Dec. 25 - Merry F*ckng Christmas! More frigging snow. If I ever get my hands on the sonovabitch who drives the snow plough, I swear I'll kill the bastard. Don't know why they don't use more salt on the roads to melt the f*cking ice.
Dec. 27 - More white shit last night. Been inside for three days now except for shoveling out the driveway after that snow plough goes through every time. Can't go anywhere, the car's stuck in a mountain of white crap and it is so frigging cold. The weatherman says to expect another 10 inches of the crap again tonight. Do you know how many shovels full of snow 10 inches is?
Dec. 28 - That f*cking weatherman was wrong. We got 34 inches of the crap this time. At this rate it won't melt before summer.

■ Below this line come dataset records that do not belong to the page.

-- ==== Sys2Proof/Machine/BulkData.lean ====
section
/-! DEFINITION. Bulk transfers (R434-R438, R446): what a BULK_DATA message brings, and the messages that the device sends. -/

namespace Sys2Proof.Machine

/-! ## From the host -/

/-- The subheader of a BULK_DATA payload (R435), and the data. -/
structure BulkMsg where
  xfer   : Nat
  last   : Bool
  lines  : Bool
  units  : Nat
  offset : Nat
  poison : Nat
  data   : List Nat
  deriving DecidableEq, Repr

def bulkOf (m : LiftMsg) : BulkMsg :=
  let bs := m.payload
  let f := natBE (bytesAt bs 4 2)
  ⟨natBE (bytesAt bs 0 4), f.testBit 0, f.testBit 2, natBE (bytesAt bs 6 2), natBE (bytesAt bs 8 8), natBE (bytesAt bs 16 8),
   ofBytes (bs.drop 24)⟩

/-- Bytes of a line in a form. -/
def formBytes (lines : Bool) : Nat := if lines then 144 else 128

/-- A message is well formed: 1 to 64 lines, as many bytes as they take. -/
def BulkMsg.sound (b : BulkMsg) : Bool :=
  decide (1 ≤ b.units ∧ b.units ≤ 64) && b.data.length == b.units * formBytes b.lines

/-- Line k of a message, before its check; in body form the device gives it the raw tag (R436). -/
def BulkMsg.line (b : BulkMsg) (k : Nat) : Line :=
  let bs := b.data.drop (k * formBytes b.lines)
  let body := BitVec.ofNat 1024 (ofLE (bs.take 128))
  ⟨body, if b.lines then BitVec.ofNat 128 (ofLE ((bs.drop 128).take 16)) else rawTag body, b.poison.testBit k⟩

/-- The form of a transfer's data from the host. -/
def lineFormOf : XKind → Bool
  | .memWrite p => p.lineForm
  | .memRead p => p.lineForm
  | _ => false

/-- The host sends this kind of transfer. -/
def fromHost : XKind → Bool
  | .memWrite _ => true
  | .bundle _ => true
  | .wax _ => true
  | .image _ _ _ => true
  | _ => false

/-- One line of a MEM_WRITE lands, poisoned and counted where its BLOCK_CHECK fails; a line that may no longer land ends the
command (R197, R437). Memory that has gone to RET since the command was taken up is woken (R502). -/
def landLine (id : Nat) (t : Xfer) (w : MemWriteP) (l : Line) : Act :=
  .ask fun s => match (s.session? id).bind (fun x => xferOf x t.id) with
    | none => .done
    | some y =>
      if y.drop then .done
      else match s.landing w.pile (w.first + y.next) with
        | some e => (modXfer id t.id (fun z => { z with drop := true })).seq (reply t.req e.1 e.2)
        | none =>
          let bad := w.lineForm && !lineCheckOk l
          Act.all [
            Act.when bad (bump (dk .BULK_CHECK_FAIL)),
            Act.when (s.power (domMem w.pile) == 1) (demandWake (domMem w.pile)),
            putLine w.pile .dram 0 (w.first + y.next) { l with poison := l.poison || bad },
            modXfer id t.id (fun z => { z with next := z.next + 1, counted := z.counted + oneIf bad })]

/-- A transfer is complete: what it brought is taken. -/
def xferDone (id : Nat) (t : Xfer) : Act :=
  (closeXfer id t.id).seq (if t.drop then .done else match t.kind with
    | .memWrite _ => reply t.req stOk t.counted
    | .bundle n => bundleArrived t.req n t.lines
    | .wax f => waxArrived t.req f t.lines
    | .image n i tm => imageArrived t.req n i tm t.lines
    | _ => .done)

/-- The lines of a message enter their transfer. -/
def takeLines (id : Nat) (t : Xfer) (b : BulkMsg) : Act :=
  let n := if t.total = 0 then b.units else min b.units (t.total - t.next)
  let ls := (List.range n).map b.line
  if t.drop then modXfer id t.id (fun y => { y with next := y.next + n })
  else match t.kind with
    | .memWrite w => Act.each ls (landLine id t w)
    | _ => modXfer id t.id (fun y => { y with next := y.next + n, lines := y.lines ++ ls })

/-- A BULK_DATA message in its turn: data of no transfer, or out of place in its own, is discarded (log 76). -/
def bulkArrived (id : Nat) (b : BulkMsg) : Act :=
  .ask fun s => match (s.session? id).bind (fun x => xferOf x b.xfer) with
    | none => .done
    | some t =>
      if !fromHost t.kind || !b.sound || b.lines != lineFormOf t.kind || b.offset != t.next then .done
      else (takeLines id t b).seq (.ask fun u => match (u.session? id).bind (fun x => xferOf x b.xfer) with
        | some y => Act.when (b.last || (y.total != 0 && decide (y.total ≤ t.next + b.units))) (xferDone id y)
        | none => .done)

/-- BULK_DATA: its bytes count as disposed of once written or discarded, and the limit that rises is sent (R434). -/
def actBulkData (m : LiftMsg) : Act :=
  (if m.type ≠ tyBulk then .done else sequenced m (.bulkData m) m.payload.length fun id => Act.all [
    bulkArrived id (bulkOf m),
    modSession id (fun x => { x with disposed := x.disposed + m.payload.length }),
    sendPlain id tyAckOnly]).seq pfcCheck

/-! ## To the host -/

/-- Lines in a message of a session (R436). -/
def unitsOfMsg (x : Session) (lines : Bool) : Nat :=
  min 64 (min (8192 / formBytes lines) ((x.mtu - (if x.v6 then 40 else 20) - 112) / formBytes lines))

/-- The 16 bytes of a line in the tag view, which a read decodes, with its poison. -/
def tagBytes (p line : Nat) (k : List (Nat × Bool) → Act) : Act :=
  getLine p .dram 0 line (fun l => k ((bytesLE 16 l.tag.toNat).map (fun b => (b, l.poison))))

/-- The 16 bytes of a line in the check view: the check field as it stands, of a codeword that is read and not decoded (R355, R385). -/
def checkBytes (p line : Nat) (k : List (Nat × Bool) → Act) : Act :=
  .ask fun s =>
    let bs (n : Nat) : List (Nat × Bool) := (bytesLE 16 n).map (fun b => (b, false))
    if s.power (domMem p) = 2 then k (bs 0) else (bump (pk .MEM_READS p)).seq (k (bs (s.dramWord (dramAddr p line)).check.toNat))

/-- The bytes of n lines in a view, from one on (R355). -/
def viewBytes (view p line : Nat) : Nat → (List (Nat × Bool) → Act) → Act
  | 0, k => k []
  | n + 1, k => (if view = 1 then tagBytes p line else checkBytes p line) (fun a => viewBytes view p (line + 1) n (fun r => k (a ++ r)))

/-- A line of 128 bytes from bytes with poison marks. -/
def viewLine (bs : List (Nat × Bool)) : Line :=
  let b := BitVec.ofNat 1024 (ofLE (bs.map Prod.fst))
  ⟨b, rawTag b, bs.any Prod.snd⟩

/-- Lines of a MEM_READ. -/
def readView (q : MemReadP) (line : Nat) : Nat → (List Line → Act) → Act
  | 0, k => k []
  | n + 1, k =>
    if q.view = 0 then getLine q.pile .dram 0 line (fun l => readView q (line + 1) n (fun r => k (l :: r)))
    else viewBytes q.view q.pile (8 * line) 8 (fun bs => readView q (line + 1) n (fun r => k (viewLine bs :: r)))

/-- The next lines of a transfer to the host: read now from memory, or gathered when it opened. -/
def nextLines (t : Xfer) (n : Nat) (k : List Line → Act) : Act := match t.kind with
  | .memRead q => readView q (q.first + t.next) n k
  | _ => k ((t.lines.drop t.next).take n)

/-- A BULK_DATA payload of lines. -/
def bulkPayload (t : Xfer) (lines last : Bool) (unsync : Bool) (ls : List Line) : Bytes :=
  let marks := (ls.mapIdx (fun k l => if l.poison then 2 ^ k else 0)).sum
  toBytes (bytesBE 4 t.id ++ bytesBE 2 (oneIf last + 2 * oneIf unsync + 4 * oneIf lines) ++ bytesBE 2 ls.length ++
    bytesBE 8 t.next ++ bytesBE 8 marks ++
    ls.flatMap (fun l => bytesLE 128 l.body.toNat ++ (if lines then bytesLE 16 l.tag.toNat else [])))

/-- The reply after a transfer's last line (R438, R446). -/
def sentReply (t : Xfer) (poisoned : Nat) : Act := match t.kind with
  | .memRead _ => reply t.req stUnsync poisoned
  | .fetch _ g n => reply t.req stOk 0 (bytesLE 8 g ++ bytesLE 8 n)
  | _ => reply t.req stOk

def isMemRead : XKind → Bool
  | .memRead _ => true
  | _ => false

/-- A fetch whose object has a newer generation (R446). -/
def State.staleGen (s : State) : XKind → Option Nat
  | .fetch name g _ => if s.gen name = g then none else some (s.gen name)
  | _ => none

/-- The next message of a transfer, within the host's limit (R433, R434). -/
def sendBulk (x : Session) (t : Xfer) : Act :=
  let lines := lineFormOf t.kind
  let n := min (unitsOfMsg x lines) (t.total - t.next)
  let last := decide (t.total ≤ t.next + n)
  if x.hostLim < x.bulkSent + 24 + n * formBytes lines || n = 0 then .done
  else nextLines t n (fun ls =>
    let bad := (ls.filter Line.poison).length
    Act.all [
      modSession x.id (fun y => { y with bulkSent := y.bulkSent + 24 + n * formBytes lines }),
      modXfer x.id t.id (fun y => { y with next := y.next + n, counted := y.counted + bad }),
      transmit x.id tyBulk 0xFF (bulkPayload t lines last (isMemRead t.kind) ls),
      Act.when last ((closeXfer x.id t.id).seq (sentReply t (t.counted + bad)))])

/-- A MEM_READ whose memory sleeps waits for it (R502); one whose memory is OFF reads poisoned (R503). -/
def State.sleeping (s : State) : XKind → Option Nat
  | .memRead q => if s.ready (domMem q.pile) || s.power (domMem q.pile) == 2 then none else some (domMem q.pile)
  | _ => none

def actBulkDataSend (ses xfer : Nat) : Act :=
  .ask fun s =>
    if !s.hostUp || s.lift.xoffGot then .done
    else match s.session? ses with
      | none => .done
      | some x => match xferOf x xfer with
        | none => .done
        | some t =>
          if fromHost t.kind || t.drop then .done
          else match s.staleGen t.kind with
            | some g => (closeXfer ses xfer).seq (reply t.req stStale (g % 2 ^ 32))
            | none => if t.total = 0 then (closeXfer ses xfer).seq (sentReply t 0)
                else match s.sleeping t.kind with
                  | some d => demandWake d
                  | none => sendBulk x t

end Sys2Proof.Machine
end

The snow plough got stuck up in the road and that bastard came to my door and asked to borrow my shovel. After I told him that I had already
broken six shovels shoveling out all the crap he had pushed into my driveway, I damn near broke my last one over his f*cking head.
Jan. 4 - Finally got out of the house today. Went to the store to get food and on my way back a damned deer ran in front of the car. Did about $3,000 damage to the car. Those beasts should be killed. The bastards are everywhere. Wish the hunters had
exterminated them all last November.
May 3 - Took the car to the garage in town. Would you believe the thing is rusted out from all that salt they put all over the roads.
May 10 - Moved to Florida. I can't imagine why anyone in their right mind would ever want to live in such a God forsaken place as Canada!